Давайте просто поживем: конец развития по прямой

Ольга АНДРЕЕВА, журналист

31.03.2020

Время, уставшее держать спину и быть прямым, как стрела, стремится убежать с пути цивилизационной гонки. И уходит на окраины мира, сворачиваясь в клубки и обретая свою исконную природу — цикличность.


Несколько лет назад мы сидели на сухумской набережной под сенью чего-то цветущего и смотрели на море. Позади нас раскинулся на пологих холмах предгорий полуразрушенный и до сих пор не восстановленный после войны Сухум. Двухэтажный, откровенно беспомощный и наивный город с пробитыми стенами купеческих домиков с витыми балкончиками был похож на маленького ребенка, у которого большие мальчишки отняли любимую игрушку. Слезы на детском лице уже давно высохли, но остались обида и подорванная вера в человечество. Мы сидели на веранде кафе, потягивали знаменитое абхазское лыхны и разговаривали о том, как нам всем жить дальше. Моим собеседником был пресс-секретарь кабмина Абхазии, невысокий живой человек с веселыми умными глазами. Впереди на асфальт набережной падали ровные тени сухумской колоннады, а дальше, за парапетом, ослепительно блистало теплое тихое море.

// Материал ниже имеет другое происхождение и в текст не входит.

/-- A head at run time (R231 to R254). -/
structure Head where
  running : Bool
  startAfter : Nat
  stopping : Bool
  /-- Time of line 0 of the frame in progress, and slot and base-frame it carries. -/
  frameStart : Nat
  /-- Slot that the frame in progress carries, and whether any frame has started (R235). -/
  carried : Nat
  started : Bool
  /-- What the frame in progress shows, and the front buffer that it scans, as in `Canvas.front` (R235, R243). -/
  shown : FrameKind
  front : Nat
  /-- The head's fields and tables as the frame in progress took them: STITCH fields, its parent's among them,
  DOMAINs, the tile-map entries it sends and the calibration entries they name (R133, R247). -/
  config : Store Nat
  /-- The canvas among them (R133). -/
  canvas : Nat
  /-- Its DOMAIN fields, tile-map entries and calibration entries among them (R133, R247). -/
  configDoms : Store (List Byte)
  tiles : Store (List Byte)
  calibs : Store (List Byte)
  /-- Front buffer last scanned of each slot, with its canvas: 3 * canvas + buffer (R235); underrun lines of the
  frame, each with the first pixel that its FIFO lacked (R241). -/
  scanned : Store Nat
  underruns : Nat
  short : Store Nat
  /-- Whether the flip latch of the frame in progress has passed (R131). -/
  flipped : Bool
  /-- Whether HEAD_IDLE has been raised and not ended (R243). -/
  idle : Bool
  /-- SAFE: whether the head is in it, frames left of it, and the colour or window that asks for it (R250). -/
  safe : Bool
  safeFrames : Nat
  safeRequest : Option Nat
  /-- Whether SAFE_CLEAR waits for the next frame start (R250, R255). -/
  safeClear : Bool
  /-- The RETIME that is pending (R254). -/
  retime : Option Retime
  /-- Consecutive mismatching checked frames per window; frames checked and mismatches (R250). -/
  consecutive : Store Nat
  checked : Store Nat
  mismatches : Store Nat
  /-- CRC that each window of the frame is expected to have (R249). -/
  expected : Store Nat
  /-- Its echo receivers without lock, by unit number (R251). -/
  echoFaults : List Nat
  /-- Margins of its last base frames, newest first, at most 64 (R256). -/
  margins : List Int
  /-- IDLE_COLOUR, CHECK_THRESHOLD, OVERCOAT_ACTION and SAFE_COLOUR as the last frame start took them (R255). -/
  live : List Nat
  /-- Whether the frame in progress is a background frame of a RETIME (R254). -/
  background : Bool
  /-- Whether VB0 and line MATCH_LINE of the frame in progress have passed (R253). -/
  blanked : Bool
  matched : Bool
  /-- Time of the first frame start of the new grid, for RETIME and JUMP (R254, R311). -/
  nextStart : Nat
  /-- Packets of each tile's frame sent so far, by 2 * entry, plus 1 for ALT_PORT (R276). -/
  sent : Store Nat
  /-- Tile-map entries whose CALIB is due at the next frame, and the base-frame count at which CALIB was last
  sent to every tile (R286). -/
  calibDue : List Nat
  calibBase : Nat
deriving DecidableEq, Repr

/-- A commit from receipt to landing (R130 to R139). Scope kinds as R159. -/
structure Commit where
  kind : Nat
  num : Nat
  sess : Nat
  receipt : Nat
  ack : Nat
  /-- Validation set: register keys with values, and DOMAIN fields (R130). -/
  vals : Store Nat
  doms : Store (List Byte)
  /-- Tile-map and calibration entries of the set (R275). -/
  tiles : List (Nat × List Byte)
  calibs : List (Nat × List Byte)
  /-- Heads and canvases of the set, as masks (R130, R138). -/
  heads : Nat
  canvases : Nat
  /-- Whether it is a group's commit (R138). -/
  grouped : Bool
  /-- HEAD_TIMING of the RETIME that it carries (R254). -/
  retime : Option (List Byte)
  /-- Instants of the latch aimed at and of the latch at which it lands (R131, R132). -/
  aim : Nat
  land : Nat
  /-- How it is answered: 0xFF plainly, 4 to 11 as the UDP COMMIT of that session (R414), 0xFD not at all, as an RPDO,
  from 0x1000 on as the doorbell at that offset (R419). -/
  udpSess : Nat
deriving DecidableEq, Repr

/-- A STITCH write that waits for a validation to end (R25). -/
structure Deferred where
  key : Nat
  value : Nat
  domain : Option (List Byte)
deriving DecidableEq, Repr

/-- Lane states (R69). -/
inductive LaneState where
  | off | train | up | degraded | retired
deriving DecidableEq, Repr

/-- A U-lane or D-lane (R66, R69 to R72, R263, R264). -/
structure Lane where
  state : LaneState
  trainSince : Nat
  warm : Bool
  restarts : Nat
  /-- Since when MARGIN_CLASS has been below DEGRADE_CLASS, or has sufficed, plus 1 (R69). -/
  lowSince : Nat
  goodSince : Nat
  /-- Time of the last uncorrectable codeword plus 1 (R69). -/
  badAt : Nat
  /-- Whether it is surveyed as a spare of its port (R263). -/
  surveyed : Bool
  /-- The lane whose PCS lanes it carries after a takeover (R264). -/
  carries : Nat
  /-- Equaliser settings in use and those that converged last (R62, R70); transmit coefficients in force and those
  that link training set, none without it (R64, R87). -/
  eq : List Int
  converged : List Int
  tx : List Int
  trained : List Int
  /-- Symbols corrected in the last second, with their times (PRE_FEC_SER, R88). -/
  corrected : List (Nat × Nat)
deriving DecidableEq, Repr

/-- A D-lane group (R73 to R78). -/
structure Group where
  /-- HPD driven low until this time, 0 not (R78). -/
  hpdLowUntil : Nat
  /-- The link rate last tried (Table 3.11). -/
  lastRate : Nat
  /-- Downstream HDCP: how many devices, and their identifiers (R77). -/
  devices : Nat
  hdcpDown : List (List Byte)
  /-- Depth of what lies downstream, and the report last given upstream as a repeater (R77). -/
  depth : Nat
  told : List Byte
  /-- HDCP, CEC_ADDRESS_MASK and EDID in force, and whether a written EDID waits for a frame start (R89). -/
  hdcp : Bool
  cec : Nat
  edid : List Byte
  edidDue : Bool
  /-- Whether its HDMI link runs FRL, at which TxFFE level, and whether it scrambles TMDS (R74). -/
  frl : Bool
  ffe : Nat
  scrambled : Bool
deriving DecidableEq, Repr
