/-- The active route table entry of an output, 0xFFFF none (R147). Its value before anything writes it. -/
def initialActive (_ : Nat) : Nat :=
  0xFFFF
/-- The active route table entry of an output, 0xFFFF none (R147). -/
def State.activeAt (s : State) (k : Nat) : Nat :=
  Store.read initialActive s.activeEntry k
/-- `activeEntry` with a new value for number `k`. -/
def State.putActive (s : State) (k : Nat) (v : Nat) : State :=
  { s with activeEntry := Store.write initialActive s.activeEntry k v }
/-- `activeEntry` changed at number `k`. -/
def State.modActive (s : State) (k : Nat) (f : Nat → Nat) : State :=
  s.putActive k (f (s.activeAt k))

/-- Consecutive wrong proofs from a source address (R403). Its value before anything writes it. -/
def initialUdpFail (_ : Nat) : Nat :=
  0
/-- Consecutive wrong proofs from a source address (R403). -/
def State.udpFailAt (s : State) (k : Nat) : Nat :=
  Store.read initialUdpFail s.udpFailures k
/-- `udpFailures` with a new value for number `k`. -/
def State.putUdpFail (s : State) (k : Nat) (v : Nat) : State :=
  { s with udpFailures := Store.write initialUdpFail s.udpFailures k v }
/-- `udpFailures` changed at number `k`. -/
def State.modUdpFail (s : State) (k : Nat) (f : Nat → Nat) : State :=
  s.putUdpFail k (f (s.udpFailAt k))

/-- Lockout end of a source address (R403). Its value before anything writes it. -/
def initialUdpLock (_ : Nat) : Nat :=
  0
/-- Lockout end of a source address (R403). -/
def State.udpLockAt (s : State) (k : Nat) : Nat :=
  Store.read initialUdpLock s.udpLocked k
/-- `udpLocked` with a new value for number `k`. -/
def State.putUdpLock (s : State) (k : Nat) (v : Nat) : State :=
  { s with udpLocked := Store.write initialUdpLock s.udpLocked k v }
/-- `udpLocked` changed at number `k`. -/
def State.modUdpLock (s : State) (k : Nat) (f : Nat → Nat) : State :=
  s.putUdpLock k (f (s.udpLockAt k))

/-- Times at which packets were dropped on a port in the last second (R153). Its value before anything writes it. -/
def initialDropped (_ : Nat) : List Nat :=
  []
/-- Times at which packets were dropped on a port in the last second (R153). -/
def State.droppedAt (s : State) (k : Nat) : List Nat :=
  Store.read initialDropped s.dropCount k
/-- `dropCount` with a new value for number `k`. -/
def State.putDropped (s : State) (k : Nat) (v : List Nat) : State :=
  { s with dropCount := Store.write initialDropped s.dropCount k v }
/-- `dropCount` changed at number `k`. -/
def State.modDropped (s : State) (k : Nat) (f : List Nat → List Nat) : State :=
  s.putDropped k (f (s.droppedAt k))

/-- Time of a port's last EGRESS_DROPS plus 1 (R153). Its value before anything writes it. -/
def initialDropTime (_ : Nat) : Nat :=
  0
/-- Time of a port's last EGRESS_DROPS plus 1 (R153). -/
def State.dropTimeAt (s : State) (k : Nat) : Nat :=
  Store.read initialDropTime s.dropAt k
/-- `dropAt` with a new value for number `k`. -/
def State.putDropTime (s : State) (k : Nat) (v : Nat) : State :=
  { s with dropAt := Store.write initialDropTime s.dropAt k v }
/-- `dropAt` changed at number `k`. -/
def State.modDropTime (s : State) (k : Nat) (f : Nat → Nat) : State :=
  s.putDropTime k (f (s.dropTimeAt k))

/-- Sequence number of an output's next packet (R150). Its value before anything writes it. -/
def initialRtp (_ : Nat) : Nat :=
  0
/-- Sequence number of an output's next packet (R150). -/
def State.rtpAt (s : State) (k : Nat) : Nat :=
  Store.read initialRtp s.rtpSeq k
/-- `rtpSeq` with a new value for number `k`. -/
def State.putRtp (s : State) (k : Nat) (v : Nat) : State :=
  { s with rtpSeq := Store.write initialRtp s.rtpSeq k v }
/-- `rtpSeq` changed at number `k`. -/
def State.modRtp (s : State) (k : Nat) (f : Nat → Nat) : State :=
  s.putRtp k (f (s.rtpAt k))

/-- IMAGE_CRC of an Overcoat image (R213). Its value before anything writes it. -/
def initialImageCrc (_ : Nat) : Nat :=
  0
/-- IMAGE_CRC of an Overcoat image (R213). -/
def State.imageCrcAt (s : State) (k : Nat) : Nat :=
  Store.read initialImageCrc s.imageCrc k
/-- `imageCrc` with a new value for number `k`. -/
def State.putImageCrc (s : State) (k : Nat) (v : Nat) : State :=
  { s with imageCrc := Store.write initialImageCrc s.imageCrc k v }
/-- `imageCrc` changed at number `k`. -/
def State.modImageCrc (s : State) (k : Nat) (f : Nat → Nat) : State :=
  s.putImageCrc k (f (s.imageCrcAt k))

/-- Packet counter of a PTL port (R266). Its value before anything writes it. -/
def initialPtlCounter (_ : Nat) : Nat :=
  0
/-- Packet counter of a PTL port (R266). -/
def State.ptlCounterAt (s : State) (k : Nat) : Nat :=
  Store.read initialPtlCounter s.ptlCounters k
/-- `ptlCounters` with a new value for number `k`. -/
def State.putPtlCounter (s : State) (k : Nat) (v : Nat) : State :=
  { s with ptlCounters := Store.write initialPtlCounter s.ptlCounters k v }
/-- `ptlCounters` changed at number `k`. -/
def State.modPtlCounter (s : State) (k : Nat) (f : Nat → Nat) : State :=
  s.putPtlCounter k (f (s.ptlCounterAt k))

/-- Time of a port's last PTL_AUTH_FAIL plus 1 (R284). Its value before anything writes it. -/
def initialAuthFail (_ : Nat) : Nat :=
  0
/-- Time of a port's last PTL_AUTH_FAIL plus 1 (R284). -/
def State.authFailAt (s : State) (k : Nat) : Nat :=
  Store.read initialAuthFail s.authFailTimes k
/-- `authFailTimes` with a new value for number `k`. -/
def State.putAuthFail (s : State) (k : Nat) (v : Nat) : State :=
  { s with authFailTimes := Store.write initialAuthFail s.authFailTimes k v }
/-- `authFailTimes` changed at number `k`. -/
def State.modAuthFail (s : State) (k : Nat) (f : Nat → Nat) : State :=
  s.putAuthFail k (f (s.authFailAt k))

/-- SCAN taken by an owner in KiB (R348). Its value before anything writes it. -/
def initialScan (_ : Nat) : Nat :=
  0
/-- SCAN taken by an owner in KiB (R348). -/
def State.scanAt (s : State) (k : Nat) : Nat :=
  Store.read initialScan s.scanAlloc k
/-- `scanAlloc` with a new value for number `k`. -/
def State.putScan (s : State) (k : Nat) (v : Nat) : State :=
  { s with scanAlloc := Store.write initialScan s.scanAlloc k v }
/-- `scanAlloc` changed at number `k`. -/
def State.modScan (s : State) (k : Nat) (f : Nat → Nat) : State :=
  s.putScan k (f (s.scanAt k))

/-- STAGE taken by an owner in KiB (R348). Its value before anything writes it. -/
def initialStage (_ : Nat) : Nat :=
  0
/-- STAGE taken by an owner in KiB (R348). -/
def State.stageAt (s : State) (k : Nat) : Nat :=
  Store.read initialStage s.stageAlloc k
/-- `stageAlloc` with a new value for number `k`. -/
def State.putStage (s : State) (k : Nat) (v : Nat) : State :=
  { s with stageAlloc := Store.write initialStage s.stageAlloc k v }
/-- `stageAlloc` changed at number `k`. -/
def State.modStage (s : State) (k : Nat) (f : Nat → Nat) : State :=
  s.putStage k (f (s.stageAt k))
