/-- 0x2120:00 SELECTOR HIGHEST_SUB (R317). -/
abbrev SELECTOR_HIGHEST_SUB : EntryDef :=
  ⟨0x2120, 1, 0x00, 0x00, .u8, .const, .operator, .fixed, .val 0xc, .any, false⟩
/-- 0x2120:01 SELECTOR REVERTIVE (R317). -/
abbrev SELECTOR_REVERTIVE : EntryDef :=
  ⟨0x2120, 1, 0x01, 0x01, .bool, .rw, .integrator, .live, .val 1, .within 0 1, true⟩
/-- 0x2120:02 SELECTOR WTR (R317). -/
abbrev SELECTOR_WTR : EntryDef :=
  ⟨0x2120, 1, 0x02, 0x02, .u16, .rw, .integrator, .live, .val 60, .within 0 3600, true⟩
/-- 0x2120:03 SELECTOR INITIAL_QUAL (R317). -/
abbrev SELECTOR_INITIAL_QUAL : EntryDef :=
  ⟨0x2120, 1, 0x03, 0x03, .u16, .rw, .integrator, .live, .val 5, .within 0 600, true⟩
/-- 0x2120:04 SELECTOR FORCE (R317). -/
abbrev SELECTOR_FORCE : EntryDef :=
  ⟨0x2120, 1, 0x04, 0x04, .u8, .rw, .integrator, .live, .val 0xff, .withinOr 0 11 [255], false⟩
/-- 0x2120:05 SELECTOR SELECTED (R317). -/
abbrev SELECTOR_SELECTED : EntryDef :=
  ⟨0x2120, 1, 0x05, 0x05, .u8, .ro, .operator, .fixed, .val 0xff, .any, false⟩
/-- 0x2120:06 SELECTOR TARGET (R317). -/
abbrev SELECTOR_TARGET : EntryDef :=
  ⟨0x2120, 1, 0x06, 0x06, .u8, .ro, .operator, .fixed, .val 0xff, .any, false⟩
/-- 0x2120:07 SELECTOR SWITCH_COUNT (R317). -/
abbrev SELECTOR_SWITCH_COUNT : EntryDef :=
  ⟨0x2120, 1, 0x07, 0x07, .u32, .ro, .operator, .fixed, .val 0, .any, false⟩
/-- 0x2120:08 SELECTOR LAST_SWITCH_S (R317). -/
abbrev SELECTOR_LAST_SWITCH_S : EntryDef :=
  ⟨0x2120, 1, 0x08, 0x08, .u64, .ro, .operator, .fixed, .val 0, .any, false⟩
/-- 0x2120:09 SELECTOR LAST_SWITCH_NS (R317). -/
abbrev SELECTOR_LAST_SWITCH_NS : EntryDef :=
  ⟨0x2120, 1, 0x09, 0x09, .u32, .ro, .operator, .fixed, .val 0, .any, false⟩
/-- 0x2120:0A SELECTOR SLEW_REMAINING (R317). -/
abbrev SELECTOR_SLEW_REMAINING : EntryDef :=
  ⟨0x2120, 1, 0x0A, 0x0A, .q32, .ro, .operator, .fixed, .val 0, .any, false⟩
/-- 0x2120:0B SELECTOR RANKING (R317). -/
abbrev SELECTOR_RANKING : EntryDef :=
  ⟨0x2120, 1, 0x0B, 0x0B, .u64, .ro, .operator, .fixed, .val 0xffffffffffff, .any, false⟩
/-- 0x2120:0C SELECTOR RETARGETS (R317). -/
abbrev SELECTOR_RETARGETS : EntryDef :=
  ⟨0x2120, 1, 0x0C, 0x0C, .u32, .ro, .operator, .fixed, .val 0, .any, false⟩
/-- The rows of SELECTOR. -/
def rows_SELECTOR : List EntryDef :=
  [SELECTOR_HIGHEST_SUB,
   SELECTOR_REVERTIVE,
   SELECTOR_WTR,
   SELECTOR_INITIAL_QUAL,
   SELECTOR_FORCE,
   SELECTOR_SELECTED,
   SELECTOR_TARGET,
   SELECTOR_SWITCH_COUNT,
   SELECTOR_LAST_SWITCH_S,
   SELECTOR_LAST_SWITCH_NS,
   SELECTOR_SLEW_REMAINING,
   SELECTOR_RANKING,
   SELECTOR_RETARGETS]

/-- 0x2130 + n:00 FTG HIGHEST_SUB (R318). -/
abbrev FTG_HIGHEST_SUB : EntryDef :=
  ⟨0x2130, 8, 0x00, 0x00, .u8, .const, .operator, .fixed, .val 0xd, .any, false⟩
/-- 0x2130 + n:01 FTG ENABLE (R318). -/
abbrev FTG_ENABLE : EntryDef :=
  ⟨0x2130, 8, 0x01, 0x01, .bool, .rw, .integrator, .live, .val 0, .within 0 1, true⟩
/-- 0x2130 + n:02 FTG RATE_NUM (R318). -/
abbrev FTG_RATE_NUM : EntryDef :=
  ⟨0x2130, 8, 0x02, 0x02, .u32, .rw, .integrator, .halt, .val 50, .any, true⟩
/-- 0x2130 + n:03 FTG RATE_DEN (R318). -/
abbrev FTG_RATE_DEN : EntryDef :=
  ⟨0x2130, 8, 0x03, 0x03, .u32, .rw, .integrator, .halt, .val 1, .within 1 4294967295, true⟩
/-- 0x2130 + n:04 FTG OFFSET (R318). -/
abbrev FTG_OFFSET : EntryDef :=
  ⟨0x2130, 8, 0x04, 0x04, .u32, .rw, .integrator, .halt, .val 0, .any, true⟩
/-- 0x2130 + n:05 FTG FP_MODE (R318). -/
abbrev FTG_FP_MODE : EntryDef :=
  ⟨0x2130, 8, 0x05, 0x05, .u8, .rw, .integrator, .live, .val 1, .oneOf [0, 1, 2], true⟩
/-- 0x2130 + n:06 FTG FP_SLOTS (R318). -/
abbrev FTG_FP_SLOTS : EntryDef :=
  ⟨0x2130, 8, 0x06, 0x06, .u8, .rw, .integrator, .live, .val 1, .within 1 8, true⟩
/-- 0x2130 + n:07 FTG FP_WIDTH (R318). -/
abbrev FTG_FP_WIDTH : EntryDef :=
  ⟨0x2130, 8, 0x07, 0x07, .u32, .rw, .integrator, .live, .val 1000, .within 10 1000000, true⟩
/-- 0x2130 + n:08 FTG FP_POLARITY (R318). -/
abbrev FTG_FP_POLARITY : EntryDef :=
  ⟨0x2130, 8, 0x08, 0x08, .u8, .rw, .integrator, .live, .val 0, .oneOf [0, 1], true⟩
/-- 0x2130 + n:09 FTG STATE (R318). -/
abbrev FTG_STATE : EntryDef :=
  ⟨0x2130, 8, 0x09, 0x09, .u8, .ro, .operator, .fixed, .val 0, .any, false⟩
/-- 0x2130 + n:0A FTG BASE_FRAMES (R318). -/
abbrev FTG_BASE_FRAMES : EntryDef :=
  ⟨0x2130, 8, 0x0A, 0x0A, .u64, .ro, .operator, .fixed, .val 0, .any, false⟩
/-- 0x2130 + n:0B FTG NEXT_START_S (R318). -/
abbrev FTG_NEXT_START_S : EntryDef :=
  ⟨0x2130, 8, 0x0B, 0x0B, .u64, .ro, .operator, .fixed, .val 0, .any, false⟩
/-- 0x2130 + n:0C FTG NEXT_START_NS (R318). -/
abbrev FTG_NEXT_START_NS : EntryDef :=
  ⟨0x2130, 8, 0x0C, 0x0C, .u32, .ro, .operator, .fixed, .val 0, .any, false⟩
/-- 0x2130 + n:0D FTG LENGTHENED_FRAMES (R318). -/
abbrev FTG_LENGTHENED_FRAMES : EntryDef :=
  ⟨0x2130, 8, 0x0D, 0x0D, .u32, .ro, .operator, .fixed, .val 0, .any, false⟩
/-- The rows of FTG. -/
def rows_FTG : List EntryDef :=
  [FTG_HIGHEST_SUB,
   FTG_ENABLE,
   FTG_RATE_NUM,
   FTG_RATE_DEN,
   FTG_OFFSET,
   FTG_FP_MODE,
   FTG_FP_SLOTS,
   FTG_FP_WIDTH,
   FTG_FP_POLARITY,
   FTG_STATE,
   FTG_BASE_FRAMES,
   FTG_NEXT_START_S,
   FTG_NEXT_START_NS,
   FTG_LENGTHENED_FRAMES]

/-- 0x2140:00 HOLDOVER HIGHEST_SUB (R319). -/
abbrev HOLDOVER_HIGHEST_SUB : EntryDef :=
  ⟨0x2140, 1, 0x00, 0x00, .u8, .const, .operator, .fixed, .val 0xc, .any, false⟩
/-- 0x2140:01 HOLDOVER WINDOW (R319). -/
abbrev HOLDOVER_WINDOW : EntryDef :=
  ⟨0x2140, 1, 0x01, 0x01, .u16, .rw, .integrator, .live, .val 300, .within 10 1000, true⟩
/-- 0x2140:02 HOLDOVER GUARD (R319). -/
abbrev HOLDOVER_GUARD : EntryDef :=
  ⟨0x2140, 1, 0x02, 0x02, .u16, .rw, .integrator, .live, .val 60, .within 0 600, true⟩
/-- 0x2140:03 HOLDOVER LIMIT (R319). -/
abbrev HOLDOVER_LIMIT : EntryDef :=
  ⟨0x2140, 1, 0x03, 0x03, .u32, .rw, .integrator, .live, .val 86400, .within 60 604800, true⟩
/-- 0x2140:04 HOLDOVER VALID (R319). -/
abbrev HOLDOVER_VALID : EntryDef :=
  ⟨0x2140, 1, 0x04, 0x04, .bool, .ro, .operator, .fixed, .val 0, .any, false⟩
/-- 0x2140:05 HOLDOVER VALUE (R319). -/
abbrev HOLDOVER_VALUE : EntryDef :=
  ⟨0x2140, 1, 0x05, 0x05, .q32, .ro, .operator, .fixed, .val 0, .any, false⟩
/-- 0x2140:06 HOLDOVER ONSET_S (R319). -/
abbrev HOLDOVER_ONSET_S : EntryDef :=
  ⟨0x2140, 1, 0x06, 0x06, .u64, .ro, .operator, .fixed, .val 0, .any, false⟩
/-- 0x2140:07 HOLDOVER ONSET_NS (R319). -/
abbrev HOLDOVER_ONSET_NS : EntryDef :=
  ⟨0x2140, 1, 0x07, 0x07, .u32, .ro, .operator, .fixed, .val 0, .any, false⟩
/-- 0x2140:08 HOLDOVER ELAPSED (R319). -/
abbrev HOLDOVER_ELAPSED : EntryDef :=
  ⟨0x2140, 1, 0x08, 0x08, .u32, .ro, .operator, .fixed, .val 0, .any, false⟩
/-- 0x2140:09 HOLDOVER VALID_ENTRIES (R319). -/
abbrev HOLDOVER_VALID_ENTRIES : EntryDef :=
  ⟨0x2140, 1, 0x09, 0x09, .u16, .ro, .operator, .fixed, .val 0, .any, false⟩
/-- 0x2140:0A HOLDOVER HISTORY (R319). -/
abbrev HOLDOVER_HISTORY : EntryDef :=
  ⟨0x2140, 1, 0x0A, 0x0A, .domain, .ro, .operator, .fixed, .val 0, .length 0 4294967295, false⟩
/-- 0x2140:0B HOLDOVER ENTRIES_USED (R319). -/
abbrev HOLDOVER_ENTRIES_USED : EntryDef :=
  ⟨0x2140, 1, 0x0B, 0x0B, .u16, .ro, .operator, .fixed, .val 0, .any, false⟩
/-- 0x2140:0C HOLDOVER HOLDOVERS (R319). -/
abbrev HOLDOVER_HOLDOVERS : EntryDef :=
  ⟨0x2140, 1, 0x0C, 0x0C, .u32, .ro, .operator, .fixed, .val 0, .any, false⟩
/-- The rows of HOLDOVER. -/
def rows_HOLDOVER : List EntryDef :=
  [HOLDOVER_HIGHEST_SUB,
   HOLDOVER_WINDOW,
   HOLDOVER_GUARD,
   HOLDOVER_LIMIT,
   HOLDOVER_VALID,
   HOLDOVER_VALUE,
   HOLDOVER_ONSET_S,
   HOLDOVER_ONSET_NS,
   HOLDOVER_ELAPSED,
   HOLDOVER_VALID_ENTRIES,
   HOLDOVER_HISTORY,
   HOLDOVER_ENTRIES_USED,
   HOLDOVER_HOLDOVERS]

/-- 0x2150:00 TIMEBASE HIGHEST_SUB (R320). -/
abbrev TIMEBASE_HIGHEST_SUB : EntryDef :=
  ⟨0x2150, 1, 0x00, 0x00, .u8, .const, .operator, .fixed, .val 0x9, .any, false⟩
/-- 0x2150:01 TIMEBASE TIME_S (R320). -/
abbrev TIMEBASE_TIME_S : EntryDef :=
  ⟨0x2150, 1, 0x01, 0x01, .u64, .ro, .operator, .fixed, .val 0, .any, false⟩
/-- 0x2150:02 TIMEBASE TIME_NS (R320). -/
abbrev TIMEBASE_TIME_NS : EntryDef :=
  ⟨0x2150, 1, 0x02, 0x02, .u32, .ro, .operator, .fixed, .val 0, .any, false⟩
/-- 0x2150:03 TIMEBASE SOURCE (R320). -/
abbrev TIMEBASE_SOURCE : EntryDef :=
  ⟨0x2150, 1, 0x03, 0x03, .u8, .ro, .operator, .fixed, .val 0, .any, false⟩
/-- 0x2150:04 TIMEBASE PTP_OFFSET (R320). -/
abbrev TIMEBASE_PTP_OFFSET : EntryDef :=
  ⟨0x2150, 1, 0x04, 0x04, .i64, .ro, .operator, .fixed, .val 0x8000000000000000, .any, false⟩
/-- 0x2150:05 TIMEBASE SET_S (R320). -/
abbrev TIMEBASE_SET_S : EntryDef :=
  ⟨0x2150, 1, 0x05, 0x05, .u64, .rw, .integrator, .live, .val 0, .bits 0xFFFFFFFFFFFF, false⟩
/-- 0x2150:06 TIMEBASE SET_NS (R320). -/
abbrev TIMEBASE_SET_NS : EntryDef :=
  ⟨0x2150, 1, 0x06, 0x06, .u32, .rw, .integrator, .live, .val 0, .within 0 999999999, false⟩
/-- 0x2150:07 TIMEBASE SET (R320). -/
abbrev TIMEBASE_SET : EntryDef :=
  ⟨0x2150, 1, 0x07, 0x07, .u8, .wo, .integrator, .live, .val 0, .oneOf [1], false⟩
/-- 0x2150:08 TIMEBASE JUMPS (R320). -/
abbrev TIMEBASE_JUMPS : EntryDef :=
  ⟨0x2150, 1, 0x08, 0x08, .u32, .ro, .operator, .fixed, .val 0, .any, false⟩
/-- 0x2150:09 TIMEBASE LAST_JUMP (R320). -/
abbrev TIMEBASE_LAST_JUMP : EntryDef :=
  ⟨0x2150, 1, 0x09, 0x09, .i64, .ro, .operator, .fixed, .val 0, .any, false⟩
/-- The rows of TIMEBASE. -/
def rows_TIMEBASE : List EntryDef :=
  [TIMEBASE_HIGHEST_SUB,
   TIMEBASE_TIME_S,
   TIMEBASE_TIME_NS,
   TIMEBASE_SOURCE,
   TIMEBASE_PTP_OFFSET,
   TIMEBASE_SET_S,
   TIMEBASE_SET_NS,
   TIMEBASE_SET,
   TIMEBASE_JUMPS,
   TIMEBASE_LAST_JUMP]

end Sys2Proof.Machine.Dict
end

Справа виднелся пустой причал сухумского порта. Все было так красиво вокруг, вино таким сладким, а солнце таким ласковым, что не хотелось думать очевидное: передо мной лежат руины маленькой уютной цивилизации, ставшей жертвой великих перемен. Пресс-секретарь говорил странное.

— Знаете, чего мы больше всего боимся? Мы боимся, что нас кто-нибудь начнет развивать. Инвестиции, кредиты, стратегии, зависимость — и вот перед нами технологически развитый регион, который уже не есть Абхазия, зато весь в долгах. Это не та судьба, о которой мечтает наша страна.
— Но ведь развитие неизбежно, — говорю я рассеянно.
— Кто это сказал? — машет рукой пресс-секретарь, — мы никогда не заморачивались, к какому миру мы принадлежим — второму, третьему, десятому. Нам все равно. Мы не амбициозны и вовсе не рвемся в лидеры по выплавке чугуна. У нас другая логика. Вы, страны первого мира, гордитесь своими ядерными боеголовками, и это, наверное, хорошо, но мы другие. У тебя атомная бомба есть — ты молодец! А у меня в этом году в саду такой инжир уродился…

Я смотрю на сияющее море, на гордые умиротворенные профили местных стариков, прогуливающихся по набережной, и с удивлением понимаю, что он прав. Инжир в саду теплым летним вечером, когда вокруг тишина и пахнет розами, — это прекрасно.

Тотальный карантин и экономический кризис, напавшие на Европу, неожиданно обнаружили, что началась весна и на деревьях распускаются почки. Всеобщая паника кроется в фейсбуке, но на улицах поют синицы и мы еще не умерли. В такой неожиданной ситуации в голову приходят мысли, которые при других обстоятельствах туда бы не пришли. Оказалось, что мир непрерывного движения, к которому мы так привыкли, может быть совсем иным.

Идея постоянного капиталистического развития, вложенная в детский клюв европейской цивилизации еще в цыплячьем возрасте, привела Европу к тому состоянию, которое сейчас стремительно обнуляется. Чудовищные пузыри виртуальных финансов, тотальная неустойчивость экономической системы, вызванная отсутствием продуктового обеспечения, потеря человеческого лица, хронический невроз бедных и богатых, кризисы, кризисы… Стремление к такому развитию оказалось ловушкой, куда мир зашел, соблазненный огнями большого города, а теперь не знает, как отыграть назад и что впереди.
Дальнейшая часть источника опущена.